Отработав алиби, Жуков, снисходительно ухмыляясь, вернулся в квартиру. С порога услышал характерный спуск унитаза. Затем хлопнула дверь туалета, и появился Квасов. Поправляя штаны, доложил:
– Прочистили, черти! Шлаки улетают с реактивной тягой!
Толпа под окном еще бушевала, хотя накал страстей заметно увял. Приехала милиция, после явились какие-то рабочие, один из которых полез в люк, но тут же, словно ошпаренный, выпрыгнул обратно.
– Там труп! – донеслось
Жуков почувствовал, как кровь отхлынула у него от лица. Подобное развитие событий ставило его, как свидетеля, в затруднительное положение.
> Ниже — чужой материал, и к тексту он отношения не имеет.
-- ==== Sys2Proof/Machine/Dispatch.lean ====
section
/-! DEFINITION. The dispatch: one arm per command, each one call of its meaning. -/

namespace Sys2Proof.Machine
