/-- POWER_UP from the unpowered stage supplies the always-on domain and starts the postmark at 0; POR_N_RISE boots from the slots to try where NOR answers, else parks the device in recovery, and counts the boot; SELF_TEST_DONE makes the device READY, retires each failed cell and takes out each failed region; POR_N_FALL puts the block in its reset; POWER_REMOVED also loses the log, the security state and the wall clock, and POWER_UP starts over. -/
def Obligations.PowerAndResetEventsTakeEffect : Prop :=
  (∀ (s : State), s.boot.stage = 0 →
      exec (.powerUp) s = .next ({ s with boot := { s.boot with stage := 1 }, aon := true, postmark := 0 }))
    ∧ (∀ (s : State) (sel : Nat) (pairId : Bool) (mgmt : Nat) (slotA slotB : SlotFound) (norAnswers : Bool) (pm : Nat), s.boot.stage = 1 → norAnswers = true →
      exec (.porNRise sel pairId mgmt slotA slotB norAnswers pm) s = .next ({ (advance pm s) with boot := { (bootFrom slotA slotB (slotsToTry sel (recInForce s.boot)) s.boot : Boot) with sel := sel, mgmt := mgmt }, pair := { s.pair with strap := pairId }, faults := { s.faults with boots := s.faults.boots + 1 } }))
    ∧ (∀ (s : State) (sel : Nat) (pairId : Bool) (mgmt : Nat) (slotA slotB : SlotFound) (norAnswers : Bool) (pm : Nat), s.boot.stage = 1 → norAnswers = false →
      exec (.porNRise sel pairId mgmt slotA slotB norAnswers pm) s = .next ({ (advance pm s) with boot := { ({ s.boot with stage := 4 } : Boot) with sel := sel, mgmt := mgmt }, pair := { s.pair with strap := pairId }, faults := { s.faults with boots := s.faults.boots + 1 } }))
    ∧ (∀ (s : State) (failedRegions : List Nat) (failedCells : List (Nat × Nat × Nat × Nat)) (pm : Nat), s.boot.stage = 2 →
      exec (.selfTestDone failedRegions failedCells pm) s = .next (((failedRegions.filter (fun r => r < 10 ∧ r ≠ 8)) ++ (failedCells.foldl (fun s c => retireCell s { level := 0, kind := if c.2.1 = 1 then 0x01 else if c.2.1 = 11 then 0x04 else 0x02, unit := { region := c.1, kind := c.2.1, index := c.2.2.1, cell := some c.2.2.2 }, what := .cell, pm := s.postmark }) (modFaults (modBoot { (advance pm s) with ready := true } (fun b => { b with stage := 3, readyPm := (advance pm s).postmark })) (fun f => { f with restarted := false }))).boot.regFailed.filter (fun r => !failedRegions.contains r)).foldl (fun s r => regionOut (if r < 6 then { s with regionsOut := r :: s.regionsOut } else s) r) (failedCells.foldl (fun s c => retireCell s { level := 0, kind := if c.2.1 = 1 then 0x01 else if c.2.1 = 11 then 0x04 else 0x02, unit := { region := c.1, kind := c.2.1, index := c.2.2.1, cell := some c.2.2.2 }, what := .cell, pm := s.postmark }) (modFaults (modBoot { (advance pm s) with ready := true } (fun b => { b with stage := 3, readyPm := (advance pm s).postmark })) (fun f => { f with restarted := false })))))
    ∧ (∀ (s : State) (pm : Nat), 2 ≤ s.boot.stage →
      exec (.porNFall pm) s = .next (porState (advance pm s)))
    ∧ (∀ (s : State), exec (.powerRemoved) s = .next ({ (porState s) with faults := { boots := 0 }, sec := {}, boot := { (porState s).boot with stage := 0 }, aon := false, media := { (porState s).media with wallOffset := none } }))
Между тем, после заявления о зловещей находке, активизировалась милиция. Зажав пальцами нос, в люк пытливо заглянул какой-то сержант, тут же утратив канувшую в зев колодца фуражку. Достав блокнот, приготовился к опросу свидетелей другой чин. Рвение властей должной поддержки населения, однако, не получило. Испуганно переглядываясь, публика поспешила ретироваться. Личная причастность к дальнейшим сыскным мероприятиям никого решительным образом не вдохновила.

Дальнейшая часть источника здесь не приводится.